Download or read book Encyclopedia of Renaissance Philosophy written by Marco Sgarbi and published by Springer Nature. This book was released on 2022-10-27 with total page 3618 pages. Available in PDF, EPUB and Kindle. Book excerpt: Gives accurate and reliable summaries of the current state of research. It includes entries on philosophers, problems, terms, historical periods, subjects and the cultural context of Renaissance Philosophy. Furthermore, it covers Latin, Arabic, Jewish, Byzantine and vernacular philosophy, and includes entries on the cross-fertilization of these philosophical traditions. A unique feature of this encyclopedia is that it does not aim to define what Renaissance philosophy is, rather simply to cover the philosophy of the period between 1300 and 1650.

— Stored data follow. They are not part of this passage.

/-- The write of a release. -/
theorem releaseWrites_quiet {p : Pkg} {c : Cmd} {va k : Nat} {l : Leaf} (env : Env) (h : Served p c va k l) (add : Bool) (x : Word) {w : Work}
    (q : Quiet p c w) : ∃ w', releaseWrites va add x ⟨env, c⟩ w = .ok [.dev none false (cellsAt k (bytesOf 8 (if add then
        BitVec.ofNat 64 (natOf (p.mem.getMany k 8)) + x else x).toNat))] w' ∧
      Later p c w w' := by
  obtain ⟨w', wp, lt⟩ := wordPlace_quiet env h true q
  obtain ⟨t, n, hp, ht⟩ := lt.quiet.pkg
  have hb : w'.p.badSector.get (k / 32) = false := by rw [hp]; exact h.sound 0 (by omega)
  have hi : inOutput w'.p c.node va = false := by rw [hp]; exact h.unstaged
  have hm : w'.p.mem.getMany k 8 = p.mem.getMany k 8 := by rw [hp]
  refine ⟨w', ?_, lt⟩
  unfold releaseWrites
  simp [run_bind, run_pkg, run_read, wp, hb, hi, hm, run_pure]

/-- A release stores or adds its value at once, and nothing else of the package changes but what is noted and drawn. -/
theorem releaseStore_quiet {p : Pkg} {c : Cmd} {va k : Nat} {l : Leaf} (env : Env) (h : Served p c va k l) (add : Bool) (x : Word) {w : Work}
    (q : Quiet p c w) : ∃ w' t n, releaseStore va add x ⟨env, c⟩ w = .ok () w' ∧ w'.writes = w.writes ∧ w'.late = w.late ∧
      w'.stamp = w.stamp ∧ w'.status = w.status ∧
      w'.p = writeCells (cellsAt k (bytesOf 8 (if add then
        BitVec.ofNat 64 (natOf (p.mem.getMany k 8)) + x else x).toNat)) { p with tlb := t, fresh := n } := by
  obtain ⟨w', rw_, lt⟩ := releaseWrites_quiet env h add x q
  obtain ⟨t, n, hp, ht⟩ := lt.quiet.pkg
  have hw : w'.writes = w.writes := by simpa using lt.writes
  refine ⟨{ w' with p := writeCells (cellsAt k (bytesOf 8 (if add then
        BitVec.ofNat 64 (natOf (p.mem.getMany k 8)) + x else x).toNat)) w'.p }, t, n, ?_, hw, lt.late, lt.stamp, lt.status, by rw [← hp]⟩
  unfold releaseStore
  simp [run_bind, run_read, rw_, run_modPkg, run_pure]

/-! ## Blocks of a range -/

/-- The sizes of blocks that accesses are cut into. -/
abbrev BlockSize (g : Nat) : Prop := g = 4 ∨ g = 32 ∨ g = 4096

theorem blocks_block {g va n : Nat} (hg : BlockSize g) {q : Nat × Nat} (h : q ∈ blocks g va n) :
    va ≤ q.1 ∧ q.1 + q.2 ≤ va + n ∧ q.1 % g + q.2 ≤ g ∧ 0 < q.2 := by
  unfold blocks at h
  split at h
  · cases h
  · simp only [List.mem_map, List.mem_range] at h
    obtain ⟨i, hi, rfl⟩ := h
    rcases hg with rfl | rfl | rfl <;> simp only <;> omega

theorem blocks_one {g va n : Nat} (hg : BlockSize g) (hn : 0 < n) (h : va % g + n ≤ g) : blocks g va n = [(va, n)] := by
  have h1 : (va + n - 1) / g - va / g + 1 = 1 := by rcases hg with rfl | rfl | rfl <;> omega
  have h2 : max va (va / g * g) = va := by rcases hg with rfl | rfl | rfl <;> omega
  have h3 : min (va + n) ((va / g + 1) * g) = va + n := by rcases hg with rfl | rfl | rfl <;> omega
  unfold blocks
  rw [if_neg (by omega), h1]
  simp [h2, h3]

theorem blocks_more {g va n : Nat} (hg : BlockSize g) (h : g < va % g + n) :
    blocks g va n = (va, g - va % g) :: blocks g (va + (g - va % g)) (n - (g - va % g)) := by
  have e1 : (va + n - 1) / g - va / g + 1 = ((va + n - 1) / g - (va / g + 1) + 1) + 1 := by rcases hg with rfl | rfl | rfl <;> omega
  have e2 : (va + (g - va % g)) / g = va / g + 1 := by rcases hg with rfl | rfl | rfl <;> omega
  have e3 : va + (g - va % g) + (n - (g - va % g)) = va + n := by rcases hg with rfl | rfl | rfl <;> omega
  unfold blocks
  rw [if_neg (by rcases hg with rfl | rfl | rfl <;> omega), if_neg (by rcases hg with rfl | rfl | rfl <;> omega), e1, List.range_succ_eq_map,
    List.map_cons, List.map_map]
  simp only [e2, e3]
  congr 1
  · simp only [Nat.add_zero]
    rw [Prod.mk.injEq]
    rcases hg with rfl | rfl | rfl <;> omega
  · apply List.map_congr_left
    intro i _
    simp only [Function.comp_apply, Nat.succ_eq_add_one]
    rw [Prod.mk.injEq]
    have : va / g + (i + 1) = va / g + 1 + i := by omega
    rw [this]
    rcases hg with rfl | rfl | rfl <;> omega

/-- Induction over the blocks of a range. -/
theorem blocks_induct {g : Nat} (hg : BlockSize g) {P : Nat → Nat → Prop} (zero : ∀ va, P va 0)
    (one : ∀ va n, 0 < n → va % g + n ≤ g → P va n)
    (more : ∀ va n, g < va % g + n → P (va + (g - va % g)) (n - (g - va % g)) → P va n) (va n : Nat) : P va n := by
  induction n using Nat.strongRecOn generalizing va with
  | _ n ih =>
    by_cases h0 : n = 0
    · subst h0; exact zero va
    · by_cases h : va % g + n ≤ g
      · exact one va n (by omega) h
      · exact more va n (by omega) (ih _ (by rcases hg with rfl | rfl | rfl <;> omega) _)

/-- Values at consecutive places, block by block. -/
theorem blocks_flatMap {α : Type} {g : Nat} (hg : BlockSize g) (f : Nat → α) (va n : Nat) :
    (blocks g va n).flatMap (fun q => (List.range q.2).map fun i => f (q.1 + i)) = (List.range n).map fun i => f (va + i) := by
  induction va, n using blocks_induct hg with
  | zero va => simp [blocks]
  | one va n hn h => simp [blocks_one hg hn h]
  | more va n h ih =>
    rw [blocks_more hg h, List.flatMap_cons, ih]
    have hs : g - va % g ≤ n := by omega
    conv => rhs; rw [show n = (g - va % g) + (n - (g - va % g)) by omega, List.range_add, List.map_append, List.map_map]
    congr 1
    apply List.map_congr_left
    intro i _
    simp only [Function.comp_apply, Nat.add_assoc]

/-! ## Plainly served ranges -/

/-- The place of a later byte of a granule. -/
theorem placeOf_add {p : Pkg} {c : Cmd} {va n i : Nat} (h : Serves p c va n) (hi : i < n) (hg : va % 4096 + i < 4096) :
    placeOf p c.asid (va + i) = placeOf p c.asid va + i := by
  have s := h va (by omega) (by omega)
  have e : walk p c.asid (va + i) = walk p c.asid va := walk_page p c.asid (by omega)
  have : pageLeaf p c.asid (va + i) = pageLeaf p c.asid va := by simp only [pageLeaf, e]
  rw [placeOf, this, leafPlace_add s.walk s.kind hg]
  rfl

theorem Serves.sub {p : Pkg} {c : Cmd} {va n vb m : Nat} (h : Serves p c va n) (h1 : va ≤ vb) (h2 : vb + m ≤ va + n) : Serves p c vb m :=
  fun a ha hb => h a (by omega) (by omega)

Book Customised Books in Early Modern Europe and the Americas  1400   1700

Download or read book Customised Books in Early Modern Europe and the Americas 1400 1700 written by Christopher D. Fletcher and published by BRILL. This book was released on 2023-12-28 with total page 817 pages. Available in PDF, EPUB and Kindle. Book excerpt: Customised Books in Early Modern Europe and the Americas, 1400‒1700 examines the form, function, and meaning of alterations made by users to the physical structure of their book, through insertion or interpolation, subtraction or deletion, adjustments in the ordering of folios or quires, amendments of image or text. Although our primary interest is in printed books and print series bound like books, we also consider selected manuscripts since meaningful alterations made to incunabula and early printed books often followed the patterns such changes took in late fourteenth- and fifteenth-century codices. Throughout Customised Books the emphasis falls on the hermeneutic functions of the modifications made by makers and users to their manuscripts and books. Contributors: B. Boler Hunter, T. Cummins, A. Dlabačova, K.A.E. Enenkel, C.D. Fletcher, P.F. Gehl, P. Germano Leal, J. Kiliańczyk-Zięba, J. Koguciuk, A. van Leerdam, S. Leitch, S. McKeown, W.S. Melion, K. Michael, S. Midanik, B. Purkaple, J. Rosenholtz-Witt, B.L. Rothstein, M.R. Wade, and G. Warnar.

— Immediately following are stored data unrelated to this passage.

-- ==== Sys2Proof/Laws/PerInstr.lean ====
section
/-! SUPPORT. A statement for every row of the table, as syntax: its trigger code, where it has one, names it. -/

namespace Sys2Proof.Laws.TriggerCodes

/-- R126, R136: the code of a row that a bundle triggers is a trigger port, and the operation at that port is the row: a step of a
unit, a step that an engine unit takes at the trigger, or an engine command with its operands. -/
def Statement (i : Instr) : Prop :=
  ∀ code, triggerCode i = some code →
    let f := (code - 0x200) / 32
    let op := code % 32
    decodeDst (BitVec.ofNat 10 code) = .ok (.trigger f op) ∧ encodeDst (.trigger f op) = BitVec.ofNat 10 code ∧
    (triggerStep f op = some i ∨ engineStep f op = some (.now i) ∨ ∃ mk c, engineStep f op = some (.command mk) ∧ mk c = i)

/-- A row without a trigger code. -/
theorem of_none {i : Instr} (h : triggerCode i = none) : Statement i := fun code hc => by rw [h] at hc; cases hc

/-- A row with the trigger code `n`. -/
theorem of_code {i : Instr} {n : Nat} (h : triggerCode i = some n)
    (a : decodeDst (BitVec.ofNat 10 n) = .ok (.trigger ((n - 0x200) / 32) (n % 32)) ∧
      encodeDst (.trigger ((n - 0x200) / 32) (n % 32)) = BitVec.ofNat 10 n)
    (b : triggerStep ((n - 0x200) / 32) (n % 32) = some i ∨ engineStep ((n - 0x200) / 32) (n % 32) = some (.now i) ∨
      ∃ mk c, engineStep ((n - 0x200) / 32) (n % 32) = some (.command mk) ∧ mk c = i) : Statement i := by
  intro code hc
  rw [h] at hc
  cases hc
  exact ⟨a.1, a.2, b⟩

Book Emblems in the Free Imperial City

Download or read book Emblems in the Free Imperial City written by Mara R. Wade and published by BRILL. This book was released on 2024-03-04 with total page 348 pages. Available in PDF, EPUB and Kindle. Book excerpt: Civic virtues were central to early modern Nürnberg’s visual culture. These essays explore Nürnberg as a location from which to study the intersection of art and power. The imperial city was awash in emblems, and they informed most aspects of everyday life. The intent of this volume is to focus new attention on the town hall emblems, while simultaneously expanding the purview of emblem studies, moving from strict iconological approaches to collaborations across methodologies and disciplines.

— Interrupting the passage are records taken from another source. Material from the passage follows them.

/-- Settles O35: arrivals by what their commands' accesses come to; an episode by its arrivals completed one after another, each
with its own token and words, and by the order of its members, which fixes what each of them is given. -/
theorem episodesComplete : Obligations.EpisodesComplete := by
  refine ⟨fun c s present fresh => ?_, fun node group number s ms => ?_⟩
  · intro g home
    refine ⟨fun h named => ?_, fun h named count op type source dest clean => ?_, fun away => Arrivals.barrier_away present away,
      fun h other => Arrivals.barrier_other present h other⟩
    · obtain ⟨t, runs, phase, arrivals, storage⟩ := Arrivals.barrier_arrives present h named
      exact ⟨t, _, runs, phase, arrivals, rfl, rfl, rfl, rfl, rfl, rfl, rfl, storage⟩
    · obtain ⟨t, runs, phase, arrivals, storage⟩ :=
        Arrivals.collective_arrives present fresh h named count op type source dest clean
      exact ⟨t, _, runs, phase, arrivals, rfl, rfl, rfl, rfl, rfl, rfl, rfl, rfl, rfl, rfl, rfl, rfl, storage⟩
  · intro p arrived coming missing faulty differ die before cmdOf ends left add least greatest element onDie total value results
    refine ⟨fun zero => ?_, fun some_ live alone perm sorted => ⟨exec_episodeComplete_coming live perm, fun all apart still => ?_⟩⟩
    · show execEpisodeComplete node group number s = _
      exact if_pos (by simp [zero])
    have pkgs (a : Arrival) (mem : a ∈ ms) : a.pkg = p.number := (all a mem).1
    have can (a : Arrival) (mem : a ∈ ms) : CanComplete p a := by
      obtain ⟨-, -, present, -, phase, late, away, on, token, unit, place⟩ := all a mem
      have named : a.cmd.isSome = true := by
        have kept := (List.mem_filter.1 (perm.mem_iff.1 mem)).2
        simp only [Bool.and_eq_true] at kept
        exact kept.2
      exact ⟨named, ⟨present, rfl, phase, late, away, unit, on, token⟩, fun own coll => (place own coll).2⟩
    have order : inOrder p ms = ms := inOrder_eq pkgs sorted .rfl
    obtain ⟨absent, absent_eq⟩ : ∃ b, b = (memberParts p node group).any fun i => !ms.any fun a => a.part == i := ⟨_, rfl⟩
    have missing_iff : absent = true ↔ missing := by simp [absent_eq, missing]
    have runs := exec_episodeComplete some_ live alone perm sorted pkgs still
    rw [← absent_eq] at runs
    obtain ⟨completed, parts⟩ := completeEpisode_frame can apart s.env (statusOf absent ms) (fun _ => [])
      (fun i => [localPart p (ms.headD default) ms i]) order
    obtain ⟨r, done⟩ : ∃ r, completeEpisode s.env (statusOf absent ms) (fun _ => [])
      (fun i => [localPart p (ms.headD default) ms i]) ms p = r := ⟨_, rfl⟩
    rw [done] at runs completed parts
    have ending {of : Arrival → Nat} (same : ∀ a ∈ ms, (if a.own != 0 then a.own else statusOf absent ms) = of a) :
        ends { s with pkg := r } of := by
      refine ⟨runs, fun a mem => ?_⟩
      obtain ⟨gone, state, status, acked, -⟩ := completed a mem
      exact ⟨gone, state, status.trans (same a mem), acked⟩
    have quiet (bad : statusOf absent ms ≠ 0) : SameStorage p r := ((sameParts_noResults p bad _ ms).trans parts).storage
    have sound (h : ¬faulty) (a : Arrival) (mem : a ∈ ms) : a.own = 0 := by
      by_contra own
      exact h ⟨a, mem, own⟩
    have differ_iff : differ ↔ (disagree ms || rootless ms) = true := EpisodeOrder.differ_iff ms
    refine ⟨fun bad => ?_, fun whole fine bad => ?_, fun whole fine agree => ?_⟩
    · have status : statusOf absent ms = 0x12 := statusOf_faulty (fun a mem => (all a mem).2.1) (bad.imp_left missing_iff.2)
      refine ⟨_, ending fun a mem => ?_, quiet (by rw [status]; decide)⟩
      rw [status]
      by_cases own : a.own = 0 <;> simp [own]
    · have none : absent = false := Bool.eq_false_iff.2 (mt missing_iff.1 whole)
      have status : statusOf absent ms = 0x13 := by rw [none, statusOf_sound (sound fine), if_pos (differ_iff.1 bad)]
      refine ⟨_, ending fun a mem => ?_, quiet (by rw [status]; decide)⟩
      simp [sound fine a mem, status]
    · have none : absent = false := Bool.eq_false_iff.2 (mt missing_iff.1 whole)
      have status : statusOf absent ms = 0 := by rw [none, statusOf_sound (sound fine), if_neg (mt differ_iff.2 agree)]
      refine ⟨_, ending fun a mem => ?_, ?_⟩
      · simp [sound fine a mem, status]
      · have written := sameParts_results (p := p) can (sound fine)
          (value := fun a i => collElem p a.op a.type a.root i [] [localPart p (ms.headD default) ms i] ms a)
          fun a mem coll => funext fun i => by
            obtain ⟨-, -, -, -, -, -, -, -, -, -, place⟩ := all a mem
            exact collElem_eq_valueOf pkgs sorted agree mem coll (place (sound fine a mem) coll).1 i
        rw [status] at parts
        exact (written.trans parts).storage

end Sys2Proof.Proofs.Episodes

namespace Sys2Proof.Proofs.Results

open Machine StorageFrames Landing

/-! ### Result ports (R127) -/

theorem landPort_rport {code : Nat} (scalar : vectorPort code = false) (v : Val) (c : Ctx) :
    (landPort code v c).rport.get code = v.toS := by
  simp [landPort, scalar]

theorem landPort_vport {code : Nat} (vector : vectorPort code = true) (v : Val) (c : Ctx) :
    (landPort code v c).vport.get code = v.toV := by
  simp [landPort, vector]

/-- From `c` to `d` nothing has changed but result ports, and of those only ones whose codes are among `changed`. -/
def OnlyPorts (changed : Nat → Prop) (c d : Ctx) : Prop :=
  (∃ r v, d = { c with rport := r, vport := v }) ∧
    ∀ code, ¬changed code → d.rport.get code = c.rport.get code ∧ d.vport.get code = c.vport.get code

theorem OnlyPorts.rfl {changed : Nat → Prop} {c : Ctx} : OnlyPorts changed c c :=
  ⟨⟨_, _, Eq.refl _⟩, fun _ _ => ⟨Eq.refl _, Eq.refl _⟩⟩

theorem OnlyPorts.trans {changed : Nat → Prop} {b c d : Ctx} (first : OnlyPorts changed b c) (second : OnlyPorts changed c d) :
    OnlyPorts changed b d := by
  obtain ⟨⟨_, _, fields⟩, ports⟩ := first
  obtain ⟨⟨r, v, fields'⟩, ports'⟩ := second
  exact ⟨⟨r, v, by rw [fields', fields]⟩,
    fun code h => ⟨(ports' code h).1.trans (ports code h).1, (ports' code h).2.trans (ports code h).2⟩⟩

theorem landPort_only {changed : Nat → Prop} {place : Nat} (h : changed place) (v : Val) (c : Ctx) :
    OnlyPorts changed c (landPort place v c) := by
  have apart {code : Nat} (kept : ¬changed code) : code ≠ place := fun same => kept (same ▸ h)
  unfold landPort
  split
  · exact ⟨⟨_, _, rfl⟩, fun code kept => ⟨rfl, NMap.get_set_of_ne _ _ (apart kept)⟩⟩
  · exact ⟨⟨_, _, rfl⟩, fun code kept => ⟨NMap.get_set_of_ne _ _ (apart kept), rfl⟩⟩

/-- A port receives a value where there is one. -/
def landOptional (code : Nat) (v : Option Val) (c : Ctx) : Ctx := v.elim c fun v => landPort code v c

theorem landOptional_only {changed : Nat → Prop} {place : Nat} (h : changed place) (v : Option Val) (c : Ctx) :
    OnlyPorts changed c (landOptional place v c) := by
  cases v with
  | none => exact .rfl
  | some v => exact landPort_only h v c

/-- What an entry's h port receives: sm.h is of class S, every other one of class V (R127). -/
def secondValue (e : Entry) (w : Vec) : Val := if e.unit = 2 then .s (w.setWidth 64) else .v w

/-- An entry's r port and h port receive what it delivers. -/
def landPorts (e : Entry) (c : Ctx) : Ctx :=
  landOptional (0x080 + e.unit) (e.h.map (secondValue e)) (landOptional (0x070 + e.unit) e.r c)

section
variable (e : Entry) (c : Ctx)

theorem landPorts_only : OnlyPorts (fun code => code = 0x070 + e.unit ∨ code = 0x080 + e.unit) c (landPorts e c) :=
  (landOptional_only (.inl rfl) e.r c).trans (landOptional_only (.inr rfl) _ _)

/-- The h port is another than the r port. -/
theorem landPorts_first :
    (landPorts e c).rport.get (0x070 + e.unit) = (landOptional (0x070 + e.unit) e.r c).rport.get (0x070 + e.unit) ∧
      (landPorts e c).vport.get (0x070 + e.unit) = (landOptional (0x070 + e.unit) e.r c).vport.get (0x070 + e.unit) :=
  (landOptional_only (changed := (· = 0x080 + e.unit)) rfl _ _).2 _ (by omega)

theorem landPorts_r_scalar {v : Val} (delivers : e.r = some v) (scalar : e.unit ∈ [0, 1, 2, 4, 5, 12, 13, 15]) :
    (landPorts e c).rport.get (0x070 + e.unit) = v.toS := by
  have kind : ∀ u ∈ [0, 1, 2, 4, 5, 12, 13, 15], vectorPort (0x070 + u) = false := by decide
  rw [(landPorts_first e c).1, delivers]
  exact landPort_rport (kind _ scalar) v c

theorem landPorts_r_vector {v : Val} (delivers : e.r = some v) (vector : e.unit ∈ [6, 7, 8, 9, 10, 11]) :
    (landPorts e c).vport.get (0x070 + e.unit) = v.toV := by
  have kind : ∀ u ∈ [6, 7, 8, 9, 10, 11], vectorPort (0x070 + u) = true := by decide
  rw [(landPorts_first e c).2, delivers]
  exact landPort_vport (kind _ vector) v c

theorem landPorts_h_scalar {w : Vec} (delivers : e.h = some w) (sm : e.unit = 2) : (landPorts e c).rport.get 0x082 = w.setWidth 64 := by
  rw [landPorts, delivers, sm, Option.map_some, secondValue, if_pos sm]
  exact landPort_rport (code := 0x082) (by decide) _ _

theorem landPorts_h_vector {w : Vec} (delivers : e.h = some w) (vector : e.unit ∈ [4, 5, 9, 11]) :
    (landPorts e c).vport.get (0x080 + e.unit) = w := by
  have kind : ∀ u ∈ [4, 5, 9, 11], u ≠ 2 ∧ vectorPort (0x080 + u) = true := by decide
  obtain ⟨notSm, wide⟩ := kind _ vector
  rw [landPorts, delivers, Option.map_some, secondValue, if_neg notSm]
  exact landPort_vport wide _ _

end

/-! ### Flags and maximum (R65 to R67) -/

/-- The flags that an entry sets: those of its operation, and NS where it saw a NaN. -/
def raised (e : Entry) : Lane := e.flags ||| (if e.ns then BitVec.ofNat 32 fNS else 0)

theorem getLsbD_raised (e : Entry) {i : Nat} (h : i < 7) : (raised e).getLsbD i = (e.flags.getLsbD i || (e.ns && i == 6)) := by
  have ns : ∀ i < 7, (BitVec.ofNat 32 fNS).getLsbD i = (i == 6) := by decide
  cases hns : e.ns <;> simp [raised, hns, ns i h]

/-- R66: the flags that land are or-ed to those that stand. -/
theorem fflags_landFlags (fl : Lane) (c : Ctx) {i : Nat} (h : i < 7) :
    (landFlags fl c).fflags.getLsbD i = (c.fflags.getLsbD i || fl.getLsbD i) := by
  have kept : ∀ i < 7, (cregMask 0x0D0).getLsbD i = true := by decide
  have wide : i < 64 := by omega
  rw [landFlags, Ctx.fflags, Ctx.cr_setCr_self]
  simp [kept i h, wide]

theorem landFlags_cr_of_ne (fl : Lane) (c : Ctx) {code : Nat} (h : code ≠ 0x0D0) : (landFlags fl c).cr code = c.cr code :=
  Ctx.cr_setCr_of_ne _ _ h

/-- c.amax has room for a binary32. -/
theorem setWidth_and_mask (y : Lane) : y.setWidth 64 &&& cregMask 0x0D1 = y.setWidth 64 := by
  apply BitVec.eq_of_toNat_eq
  have small : y.toNat < 2 ^ 64 := Nat.lt_trans y.isLt (by decide)
  show (y.setWidth 64).toNat &&& (2 ^ 32 - 1) = _
  rw [Nat.and_two_pow_sub_one_eq_mod, BitVec.toNat_setWidth, Nat.mod_eq_of_lt small, Nat.mod_eq_of_lt y.isLt]

theorem amax_landAmax (y : Lane) (c : Ctx) : (landAmax (some y) c).amax =
    if FVal.lt (Lane.val (c.amax.setWidth 32)) (Lane.val y) then y.setWidth 64 else c.amax := by
  unfold landAmax
  dsimp only
  split
  · rw [Ctx.amax, Ctx.cr_setCr_self, setWidth_and_mask]
  · rfl

theorem landAmax_cr_of_ne (cand : Option Lane) (c : Ctx) {code : Nat} (h : code ≠ 0x0D1) : (landAmax cand c).cr code = c.cr code := by
  unfold landAmax
  split
  · rfl
  · split
    · exact Ctx.cr_setCr_of_ne _ _ h
    · rfl

/-- Flags and maximum are context registers. -/
theorem landAmax_landFlags (cand : Option Lane) (fl : Lane) (c : Ctx) :
    landAmax cand (landFlags fl c) = { c with creg := (landAmax cand (landFlags fl c)).creg } := by
  unfold landAmax
  split
  · rfl
  · split <;> rfl

/-! ### Registers that an entry writes by itself -/

/-- What every fixed register leaves alone, all of them together do. -/
theorem foldl_landFixed_keeps {α : Type} {read : Ctx → α} (keeps : ∀ c q, read (landFixed c q) = read c) (qs : List (Fixed × Word))
    (c : Ctx) : read (qs.foldl landFixed c) = read c := by
  induction qs generalizing c with
  | nil => rfl
  | cons q qs ih => rw [List.foldl_cons, ih, keeps]

theorem landFixed_rport (c : Ctx) (q : Fixed × Word) : (landFixed c q).rport = c.rport := by
  obtain ⟨fixed, w⟩ := q
  cases fixed <;> rfl

theorem landFixed_vport (c : Ctx) (q : Fixed × Word) : (landFixed c q).vport = c.vport := by
  obtain ⟨fixed, w⟩ := q
  cases fixed <;> rfl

Book Queenship and Counsel in Early Modern Europe

Download or read book Queenship and Counsel in Early Modern Europe written by Helen Matheson-Pollock and published by Springer. This book was released on 2018-07-16 with total page 284 pages. Available in PDF, EPUB and Kindle. Book excerpt: The discourse of political counsel in early modern Europe depended on the participation of men, as both counsellors and counselled. Women were often thought too irrational or imprudent to give or receive political advice—but they did in unprecedented numbers, as this volume shows. These essays trace the relationship between queenship and counsel through over three hundred years of history. Case studies span Europe, from Sweden and Poland-Lithuania via the Habsburg territories to England and France, and feature queens regnant, consort and regent, including Elizabeth I of England, Catherine Jagiellon of Sweden, Catherine de’ Medici and Anna of Denmark. They draw on a variety of innovative sources to recover evidence of queenly counsel, from treatises and letters to poetry, masques and architecture. For scholars of history, politics and literature in early modern Europe, this book enriches our understanding of royal women as political actors.